La mort n’a pas de visage, ne laisse pas de trace. Elle a éteint son cœur, éteint sa flamme intérieure.

J’ai vu, je me calme.Voilà, mon pépé est parti pour toujours.

La phrase de maman qui se veut rassurante : «  Tu vois, c’est comme s’il dormait. »

Alors, la nuit dans mon lit, le sommeil a la couleur de la mort. Je réclame une lampe. Je ne veux plus être seule dans ma chambre. La mort va peut-être venir me chercher et m’emporter pour toujours. Et personne ne pourra l’en empêcher. Comme personne n’a pu empêcher mon grand-père de mourir, alors que lui n’était pas seul !

 

Il ne faut plus que son absence me terrorise.

 

Pépé, c’est un éventail de couleurs que tu as mis dans ma vie.

Le jaune de la chaleur du soleil qui chauffait ma menotte au creux de la tienne. Je l’avais toute mouillée de sueur, tu la gardais malgré tout.

Le vert tendre de la pointe des asperges que tu m’emmenais ramasser avec toi.

Le marron du chocolat que mémé grattait pour en faire des copeaux à déposer sur ma biscotte de beurre.

Le gris du puits d’où venait l’eau que tu me faisais boire, et que j’avalais pour ne pas te décevoir, même si je n’appréciais pas ce goût de pierre.

Le blanc chantilly de tes cheveux, de tes sourcils broussailleux et de ta moustache qui composait un visage bienveillant.

Le bleu de tes yeux à travers lesquels transperçaient ton intelligence et ta bonté.

L’arc-en-ciel de ton violon quand tu en jouais et que tu frottais de ton archet les cordes colorées dont les notes irisées se déversaient sur nous en une pluie légère.

 

 

Quelle a été ma vie sans lui ? Je n’en ai plus aucun souvenir. Le Néant. J’enrage de ne plus savoir, d’avoir trahi sa mémoire dans l’oubli. D’avoir soufflée sur l’amour qu’il me portait.

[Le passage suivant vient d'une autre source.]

-- ==== Sys2Proof/Laws/RegFront.lean ====
section
/-!
SUPPORT. What a register write comes to when its master may write every field.
-/
namespace Sys2Proof.Machine

theorem accept_mayWrite {s : State} {m : Mst} {off : Nat} (h : s.MayWrite m off) (w : Nat) (fn : Admit → State) :
    s.accept m.toNat off w fn = freeWrite s off w := by
  obtain ⟨-, h⟩ := h
  have ha : (((rowAt off).map (·.fields)).getD []).filter (s.turnsAway m.toNat off) = [] := by
    rw [List.filter_eq_nil_iff]
    intro f hf
    simp [h f hf]
  simp only [State.accept, ha, freeWrite]
  have hw : w % 2 ^ 32 &&& (2 ^ 32 - 1) = w % 2 ^ 32 := by
    rw [Nat.and_two_pow_sub_one_eq_mod, Nat.mod_mod]
  simp only [List.filter_nil, List.isEmpty_nil, List.foldl_nil, if_true, Bool.not_true, Bool.and_false, Bool.false_eq_true,
    if_false, Nat.sub_zero, Nat.and_zero, Nat.or_zero, hw, List.any_nil, Bool.or_false, ite_self]

/-- A register command whose master may write: the register's function, and the port answers that the write was taken. -/
theorem runReg_mayWrite {s : State} {m : Mst} {off : Nat} (hr : s.pwr.phase = .run) (h : s.MayWrite m off) (w : Nat) (f : Admit → State) :
    s.runReg m.toNat off w f = { f (freeWrite s off w) with resp := .ok } := by
  simp only [State.runReg, State.ifRun, hr, if_true, State.regCmd, accept_mayWrite h]
  rfl

@[simp] theorem freeWrite_st (s : State) (off w : Nat) : (freeWrite s off w).st = s := rfl
@[simp] theorem freeWrite_refused (s : State) (off w : Nat) : (freeWrite s off w).refused = false := rfl
@[simp] theorem freeWrite_old (s : State) (off w : Nat) : (freeWrite s off w).old = (s.reg off).toNat := rfl
@[simp] theorem freeWrite_w (s : State) (off w : Nat) : (freeWrite s off w).w = w % 2 ^ 32 := rfl

theorem freeWrite_get (s : State) (off w : Nat) (f : Fld) (h : f.ok) : (freeWrite s off w).get f = bits w f.hi f.lo :=
  bits_mod _ _ _ _ h.2

theorem bits_mask (hi lo : Nat) (h : lo ≤ hi) (h' : hi < 32) : bits (2 ^ 32 - 1) hi lo = 2 ^ (hi + 1 - lo) - 1 := by
  apply Nat.eq_of_testBit_eq
  intro i
  rw [bits_testBit, Nat.testBit_two_pow_sub_one, Nat.testBit_two_pow_sub_one]
  by_cases h1 : i < hi + 1 - lo
  · have : lo + i < 32 := by omega
    simp [h1, this]
  · simp [h1]

theorem freeWrite_took (s : State) (off w : Nat) (f : Fld) (h : f.ok) : (freeWrite s off w).took f = true := by
  have hb := bits_mask f.hi f.lo h.1 h.2
  have hp : 2 ^ 1 ≤ 2 ^ (f.hi + 1 - f.lo) := Nat.pow_le_pow_right (by omega) (by have := h.1; omega)
  have : bits (freeWrite s off w).mask f.hi f.lo = 2 ^ (f.hi + 1 - f.lo) - 1 := hb
  simp only [Admit.took, this]
  simp
  omega

theorem freeWrite_one (s : State) (off w : Nat) (f : Fld) (h : f.ok) : (freeWrite s off w).one f = (bits w f.hi f.lo == 1) := by
  have : (freeWrite s off w).w &&& (freeWrite s off w).mask = w % 2 ^ 32 := by
    show w % 2 ^ 32 &&& (2 ^ 32 - 1) = _
    rw [Nat.and_two_pow_sub_one_eq_mod, Nat.mod_mod]
  rw [Admit.one, this, bits_mod _ _ _ _ h.2]

/-- The Keeper may write a register that no lock holds (R3, R399, R549). -/
theorem mayWrite_keeper {s : State} {off : Nat} (hrow : (rowAt off).isSome = true) (hl : s.lockedAt off = false)
    (hr : s.regionLocked off = false) : s.MayWrite 12 off := by
  refine ⟨hrow, fun f _ => ?_⟩
  have : (12 : Mst).toNat = 12 := rfl
  unfold State.turnsAway
  rw [this, hr, hl]
  cases f.guard <;> simp

end Sys2Proof.Machine
end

Pourtant, son absence a dû laisser des traces, vu l’importance qu’il eut dans mon enfance. Comment ai-je pu vivre sans lui ?

 

Effectivement, son décès m’a coupé l’appétit. Je me souviens d’avoir développé un rapport étrange à la nourriture : je sentais les aliments que maman posait dans mon assiette. Et si cela me paraissait suspect, je ne mangeais pas. Par contre, je me gavais de pain, à m’en rendre même, une fois, malade. Maman croyait que j’avais l’appendicite.

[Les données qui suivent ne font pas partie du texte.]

/-- A value that fits the field just written. -/
theorem fld_setFld_fits {s : State} {f : Fld} {v : Nat} (h : f.lo ≤ f.hi ∧ f.hi < 32) (hv : v < 2 ^ (f.hi + 1 - f.lo)) :
    (s.setFld f v).fld f = v := by
  rw [fld_setFld_same s f v h, Nat.mod_eq_of_lt hv]

theorem fld_lt (s : State) (f : Fld) : s.fld f < 2 ^ (f.hi + 1 - f.lo) := bits_lt _ _ _

theorem fld_orFld_same {s : State} {f : Fld} {v : Nat} (h : f.lo ≤ f.hi ∧ f.hi < 32) (hv : v < 2 ^ (f.hi + 1 - f.lo)) :
    (s.orFld f v).fld f = s.fld f ||| v :=
  fld_setFld_fits h (Nat.or_lt_two_pow (fld_lt s f) hv)

theorem bitAt_eq_testBit (s : State) (f : Fld) (i : Nat) : s.bitAt f i = (s.fld f).testBit i := by
  rw [State.bitAt, Nat.testBit_eq_decide_div_mod_eq]
  rfl

theorem fld_of_reg {s t : State} {f : Fld} (h : t.reg f.addr = s.reg f.addr) : t.fld f = s.fld f := by rw [State.fld, h, State.fld]

/-- A bit that has just been set among others. -/
theorem bitAt_orFld {s : State} {f : Fld} {v i : Nat} (h : (f.lo ≤ f.hi ∧ f.hi < 32) ∧ v < 2 ^ (f.hi + 1 - f.lo) ∧ v.testBit i = true) :
    (s.orFld f v).bitAt f i = true := by
  obtain ⟨hf, hv, hi⟩ := h
  rw [bitAt_eq_testBit, fld_orFld_same hf hv, Nat.testBit_or, hi, Bool.or_true]

/-- A field that is as it was has its bits as they were. -/
theorem bitAt_congr {s t : State} {f : Fld} {i : Nat} (h : t.fld f = s.fld f) : t.bitAt f i = s.bitAt f i := by
  rw [State.bitAt, h, State.bitAt]

/-- A bit that has just been put. -/
theorem bitAt_putBitAt_same {s : State} {f : Fld} {i : Nat} {b : Bool} (h : f.lo ≤ f.hi ∧ f.hi < 32) (hi : i < f.hi + 1 - f.lo) :
    (s.putBitAt f i b).bitAt f i = b := by
  rw [bitAt_eq_testBit, State.putBitAt, fld_setFld_fits h (putBits_lt _ _ _ _ _ (Nat.le_refl i) hi (fld_lt s f)),
    putBits_testBit _ _ _ _ _ (Nat.le_refl i), if_pos ⟨Nat.le_refl i, Nat.le_refl i⟩, Nat.sub_self]
  cases b <;> rfl

/-! ### States that differ in registers alone -/

/-- `t` is `s` with other registers. -/
def State.RegsTo (s t : State) : Prop := t = { s with regs := t.regs }

namespace State.RegsTo

theorem refl (s : State) : s.RegsTo s := rfl

theorem trans {s t u : State} (h : s.RegsTo t) (k : t.RegsTo u) : s.RegsTo u := by
  unfold State.RegsTo at *
  exact k.trans (by rw [h])

theorem ite {s : State} {c : Prop} [Decidable c] {t u : State} (ht : s.RegsTo t) (hu : s.RegsTo u) : s.RegsTo (if c then t else u) := by
  split
  · exact ht
  · exact hu

theorem setReg (s : State) (o : Nat) (v : Word) : s.RegsTo (s.setReg o v) := rfl
theorem setFld (s : State) (f : Fld) (v : Nat) : s.RegsTo (s.setFld f v) := setReg s _ _
theorem orFld (s : State) (f : Fld) (v : Nat) : s.RegsTo (s.orFld f v) := setReg s _ _
theorem bump (s : State) (f : Fld) (n : Nat) : s.RegsTo (s.bump f n) := setReg s _ _
theorem putBitAt (s : State) (f : Fld) (i : Nat) (b : Bool) : s.RegsTo (s.putBitAt f i b) := setReg s _ _
theorem setFlds (s : State) (l : List (Fld × Nat)) : s.RegsTo (s.setFlds l) := setFlds_eq s l

variable {s t : State} (h : s.RegsTo t)
include h

theorem pwr_eq : t.pwr = s.pwr := by rw [h]
theorem log_eq : t.log = s.log := by rw [h]
theorem hd_eq (j : Nat) : t.hd j = s.hd j := by rw [h]; rfl

end State.RegsTo

/-! ### The Logbook -/

/-- The registers outside the Logbook's and the telemetry's blocks. -/
abbrev OutsideLog (o : Nat) : Prop := o < 0x60000 ∨ 0x80000 ≤ o

/-- `t` is `s` after some of what the Logbook and the telemetry do when an event reaches them. -/
structure State.RecordsTo (s t : State) : Prop where
  frame : t = { s with regs := t.regs, mem := t.mem, log := t.log }
  reg : ∀ o, OutsideLog o → t.reg o = s.reg o
  mem : s.SameMemButLog t

namespace State.RecordsTo

theorem refl (s : State) : s.RecordsTo s := ⟨rfl, fun _ _ => rfl, fun _ _ => rfl⟩

theorem trans {s t u : State} (h : s.RecordsTo t) (k : t.RecordsTo u) : s.RecordsTo u where
  frame := k.frame.trans (by rw [h.frame])
  reg o ho := (k.reg o ho).trans (h.reg o ho)
  mem a ha := (k.mem a ha).trans (h.mem a ha)

theorem ite {s : State} {c : Prop} [Decidable c] {t u : State} (ht : s.RecordsTo t) (hu : s.RecordsTo u) :
    s.RecordsTo (if c then t else u) := by
  split
  · exact ht
  · exact hu

theorem foldl {α : Type} {f : State → α → State} (l : List α) (h : ∀ (s : State), ∀ a ∈ l, s.RecordsTo (f s a)) :
    ∀ s : State, s.RecordsTo (l.foldl f s) := by
  induction l with
  | nil => exact refl
  | cons a l ih => exact fun s => (h s a (by simp)).trans (ih (fun s b hb => h s b (by simp [hb])) _)

theorem fld {s t : State} (h : s.RecordsTo t) {f : Fld} (hf : OutsideLog f.addr) : t.fld f = s.fld f :=
  fld_of_reg (h.reg _ hf)

theorem bitAt {s t : State} (h : s.RecordsTo t) {f : Fld} {i : Nat} (hf : OutsideLog f.addr) : t.bitAt f i = s.bitAt f i :=
  bitAt_congr (h.fld hf)

theorem heads {s t : State} (h : s.RecordsTo t) : t.heads = s.heads := by rw [h.frame]
theorem pwr {s t : State} (h : s.RecordsTo t) : t.pwr = s.pwr := by rw [h.frame]
theorem time {s t : State} (h : s.RecordsTo t) : t.time = s.time := by rw [h.frame]
theorem gpio {s t : State} (h : s.RecordsTo t) : t.gpio = s.gpio := by rw [h.frame]

theorem setReg (s : State) {o : Nat} (v : Word) (ho : ¬ OutsideLog o) : s.RecordsTo (s.setReg o v) :=
  ⟨rfl, fun _ hj => reg_setReg_ne s v (by rintro rfl; exact ho hj), fun _ _ => rfl⟩

theorem setFld (s : State) {f : Fld} (v : Nat) (h : ¬ OutsideLog f.addr) : s.RecordsTo (s.setFld f v) := setReg s _ h

theorem withLog (s : State) (l : LogSt) : s.RecordsTo { s with log := l } := ⟨rfl, fun _ _ => rfl, fun _ _ => rfl⟩

/-- Bytes written within the Logbook SRAM. -/
theorem withMem (s : State) (a : Nat) (d : List Byte) (h : 0x4200000000 ≤ a ∧ a + d.length ≤ 0x4201000000) :
    s.RecordsTo { s with mem := Tbl.setN (fun _ => 0) s.mem a d } :=
  ⟨rfl, fun _ _ => rfl, fun x hx => Tbl.get_setN_outside _ _ _ _ _ (by omega)⟩

theorem teleAdd (s : State) {i : Nat} (n : Nat) (hi : i < 256) : s.RecordsTo (s.teleAdd i n) := by
  have hcnt (v w : Nat) : s.RecordsTo ((s.setFld (F.TELE_CNT_LO_VALUE i) v).setFld (F.TELE_CNT_HI_VALUE i) w) :=
    (setFld s v (by simp only [F.TELE_CNT_LO_VALUE, R.TELE_CNT_LO]; omega)).trans
      (setFld _ w (by simp only [F.TELE_CNT_HI_VALUE, R.TELE_CNT_HI]; omega))
  exact ite (hcnt _ _) ((hcnt _ _).trans ((setFld _ _ (by simp only [F.TELE_CNT_HI_OVF, R.TELE_CNT_HI]; omega)).trans (setFld _ _ (by decide))))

A chaque visite médical, on inscrivait sur mon carnet : «  Trop maigre ! »

 

Peut-être mes problèmes de poids et de sommeil étaient-ils normaux pour mon âge, comme il était plus facile de l’envisager.

Peut-être constituaient-ils tout simplement une réaction au départ éternel de mon objet d’amour, symptômes qui sont passés inaperçus aux yeux de tous.

 

Désormais, quand le Néant aux traits inexistants viendra me hanter, il faudra que je ravive toutes les couleurs que mon grand-père a cultivé en mon cœur, pour que plus jamais le noir vienne ternir mes lumières intérieures.

Et penser à toi, mon pépé, t’envoyer d’innombrables baisers pour t’affirmer que je t’ai aimé et t’aimerai éternellement. Et essuyer à tout jamais mes pleurs.